Late-onset FGR is easy to miss clinically because of its insidious onset and mild symptoms. This study showed that a combined model, including maternal characteristics and second-trimester ultrasonographic parameters, was able to predict 52.6% of cases of late-onset FGR. On the other hand, we found no associations among assisted conception, previous stillbirth, an adverse obstetrical history, the hemoglobin level and late-onset FGR, which was inconsistent with the findings of other studies [10, 11, 21].
The detection rate for late-onset FGR was 52.6%, which is slightly lower than the DR of 59.6% reported by A. Sotiriadis et al[10] and the DR of 64% reported by J. Miranda et al[13] when using maternal characteristics and third-trimester EFW percentiles. F. Crovetto et al[14] used a combination of maternal risk factors, the first-trimester MAP, the mean UtA-PI and the soluble Fms-like tyrosine kinase-1 (sFlt-1)/placental growth factor (PLGF) ratio and detected 66% of cases of late-onset FGR, at a 10% FPR. These combined models were capable of detecting late-onset FGR more frequently or earlier. However, the application of UtA-PI, PLGF and sFlt-1 may be clinically difficult since these tests are not a component of routine prenatal care. The combined use of maternal factors and second-trimester markers in our study could achieve similar outcomes, and the data were from the default test for chromosomal abnormalities and fetal growth monitoring, making the model simpler, cheaper and easier to apply in local hospitals.

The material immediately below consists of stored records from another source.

/-- The pool agrees with the queues and the ports: a FREE slot has no owner, purpose, reference or entry; a FILLING slot has
no reference and no entry and one card port reads into it; a HELD slot has as many references as entries name it, at least
one (03 R62, R63, R67); and the in-service set is the card ports that read into a slot, with their purposes (03 R75). -/
def PoolExact (s : State) : Prop :=
  (∀ i, match (s.slot i).state with
    | .free => (s.slot i).owner = none ∧ (s.slot i).purpose = none ∧ (s.slot i).refs = 0 ∧ s.entriesNaming i = 0
    | .filling => (s.slot i).refs = 0 ∧ s.entriesNaming i = 0 ∧
        ∃ p o u, (s.card p).fills = some (i, o, u) ∧ (s.slot i).owner = some o ∧ (s.slot i).purpose = some u
    | .held => (s.slot i).owner.isSome = true ∧ (s.slot i).purpose.isSome = true ∧ (s.slot i).refs = s.entriesNaming i ∧
        1 ≤ (s.slot i).refs) ∧
  (∀ p i o u, (s.card p).fills = some (i, o, u) → (s.slot i).state = .filling) ∧
  (∀ p q i o u o' u', (s.card p).fills = some (i, o, u) → (s.card q).fills = some (i, o', u') → p = q) ∧
  (∀ p, s.arbiter.inService.get p = (s.card p).fills.map (fun x => x.2.2))

/-- How many operations in flight touch a clip (01 R15). -/
def State.touching (s : State) (id : Nat) : Nat :=
  allCards.countP (fun p => (s.card p).touches = some id) + allDrives.countP (fun d => (s.drive d).touches = some id)

/-- Every record's counts (01 R3, R15): the in-flight count is the number of operations that touch the clip, at most 5; chunks
verified, chunks written, chunks read and the chunk count stand in that order for each of one to four destinations, which name
distinct drive ports; and at most four repairs are used (05 R120). An operation touches only a clip that is in the table and not
terminal (01 R15), and a card port's only a clip of its own. -/
def CountsExact (s : State) : Prop :=
  (∀ c ∈ s.table.clips, c.inFlight = s.touching c.id ∧ c.inFlight ≤ 5 ∧ c.chunksRead ≤ c.chunkCount ∧
    1 ≤ c.dests.length ∧ c.dests.length ≤ 4 ∧ (c.dests.map Destination.drive).Nodup ∧
    ∀ x ∈ c.dests, x.chunksVerified ≤ x.chunksWritten ∧ x.chunksWritten ≤ c.chunksRead ∧ x.repairsUsed ≤ 4) ∧
  (∀ p id, (s.card p).touches = some id → ∃ c, s.clip? id = some c ∧ c.state.isTerminal = false ∧ c.card = p) ∧
  (∀ d id, (s.drive d).touches = some id → ∃ c, s.clip? id = some c ∧ c.state.isTerminal = false ∧ ∃ x, c.destOn d = some x)

/-- The write-queue entries of a clip on a drive port whose slots have this purpose (03 R63). -/
def State.writesQueued (s : State) (d : DriveId) (id : Nat) (u : Purpose) : Nat :=
  (s.drive d).writeQueue.countP (fun e => e.clip = id && (s.slot e.slot).purpose = some u)

/-- The chunks of a clip written to a drive port and not yet verified: those on the backlog, those owed a repair by the card port,
and those whose repair waits to be written (05 R112, R120, R123). -/
def State.unverified (s : State) (d : DriveId) (c : Clip) : Nat :=
  (s.drive d).backlog.countP (fun e => e.clip = c.id)
    + (s.card c.card).owedRepairs.countP (fun e => e.clip = c.id && e.drive = d) + s.writesQueued d c.id .repair

/-- The work that waits for an open clip accounts for its counts, and no work waits for any other: what an open clip's state says of
chunks read (01 R9, R10); that each chunk read and not yet written waits on the write queue of every ACTIVE destination (01 R11),
and each chunk written and not yet verified on the backlog, the repair list or the write queue (05 R112, R120, R123); that
every entry belongs to an ACTIVE destination of an open clip (04 R87, 05 R112); that a verify read's entry stays on the backlog
(05 R113); that a clip in QUEUED, READING or RECHECKING has its source present, and waits QUEUED only behind another (01 R9); and
that the recheck state belongs to a clip in RECHECKING, or in CLOSING while its read is in flight (05 R126, R128). -/
structure WorkAccounted (s : State) : Prop where
  stages : ∀ c ∈ s.table.clips,
    (c.state = .queued → c.chunksRead = 0 ∧ 0 < c.chunkCount ∧ s.portReads c.card = true) ∧
    (c.state = .reading → c.chunksRead < c.chunkCount) ∧
    (c.state = .rechecking ∨ c.state = .draining → c.chunksRead = c.chunkCount) ∧
    (c.state = .queued ∨ c.state = .reading ∨ c.state = .rechecking → s.sourcePresent c = true)
  waits : ∀ c ∈ s.table.clips, c.state.isOpen = true → ∀ x ∈ c.dests, x.state = .active →
    x.chunksWritten + s.writesQueued x.drive c.id .copy = c.chunksRead ∧
    x.chunksVerified + s.unverified x.drive c = if c.policy = .none then 0 else x.chunksWritten
  writes : ∀ d, ∀ e ∈ (s.drive d).writeQueue, ∃ c, s.clip? e.clip = some c ∧ c.state.isOpen = true ∧ c.activeOn d = true
  verifies : ∀ d, ∀ e ∈ (s.drive d).backlog, ∃ c, s.clip? e.clip = some c ∧ c.state.isOpen = true ∧ c.activeOn d = true
  repairs : ∀ p, ∀ e ∈ (s.card p).repairs, ∃ c, s.clip? e.clip = some c ∧ c.card = p ∧ c.state.isOpen = true ∧
    c.activeOn e.drive = true
  verifying : ∀ d op id chunk c, (s.drive d).op = some op → op.task = .verifyRead id chunk → s.clip? id = some c →
    c.state.isOpen = true → c.activeOn d = true → { clip := id, chunk := chunk } ∈ (s.drive d).backlog
  rechecks : ∀ p r, (s.card p).recheck = some r → ∃ c, s.clip? r.clip = some c ∧ c.card = p ∧
    (c.state = .rechecking ∨ (c.state = .closing ∧ (s.card p).inRecheckRead = true))
  rechecking : ∀ p op id chunk, (s.card p).op = some op → op.task = .recheckRead id chunk →
    ∃ r, (s.card p).recheck = some r ∧ r.clip = id

end Sys2Proof.Machine
end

Additionally, it is noteworthy that the addition of the EFW Z-score increased the DR from 30.1–52.6%, highlighting the importance of the EFW in the prediction of late-onset FGR. Similarly, a recent study that included 30,849 singleton pregnancies found that a screening approach that combined the maternal characteristics and history with the EFW Z-score increased the DR from 30–80% for SGA neonates that were delivered within < 5 weeks of assessment, with a FPR of 10%[22]. The third-trimester customized estimated fetal weight percentiles could moderately predict FGR[23]. The EFW is objectively measured and not affected by ethnicity, so it is necessary to define its role in the clinical management of the prediction of late-onset FGR in pregnancy. However, some women are not routinely scanned in late pregnancy but are selected for third-trimester ultrasonography based on prepregnancy factors and serial measurements of the symphyseal-fundal height [24, 25]. This approach identifies only a few SGA babies, whereas a large proportion of pregnant women who are at increased risk for delivering babies with late-onset FGR cannot be detected. Thus, it is important to routinely monitor fetal growth by ultrasonic examination during pregnancy.
The strength of the study is the large number of pregnant women receiving routine care in a well-defined gestational-age range that is widely used for screening chromosomal defects and for assessments of fetal anatomy and growth. The screening markers were default tests from routine care, which makes the model very convenient and cheap. In China and other countries with inadequate medical resources, this model can significantly save time and reduce economic costs.
However, we acknowledge that there were some limitations in our study. First, given the nature of the retrospective design, data pertaining to many meaningful parameters, such as previous history of FGR, UtA-PI, PLGF and sFlt-1, which have high contributions to the prediction of FGR[13, 14, 26], were unavailable in the present study; otherwise, the detection rate would have been higher. Thus, we attempt to add the test of UtA-PI in pregnant women from the first trimester throughout the third trimester to further improve the detection rate of late FGR. In addition, nearly all participants reported no tobacco use or alcohol use, preventing us from controlling for differences in smoking or alcohol use.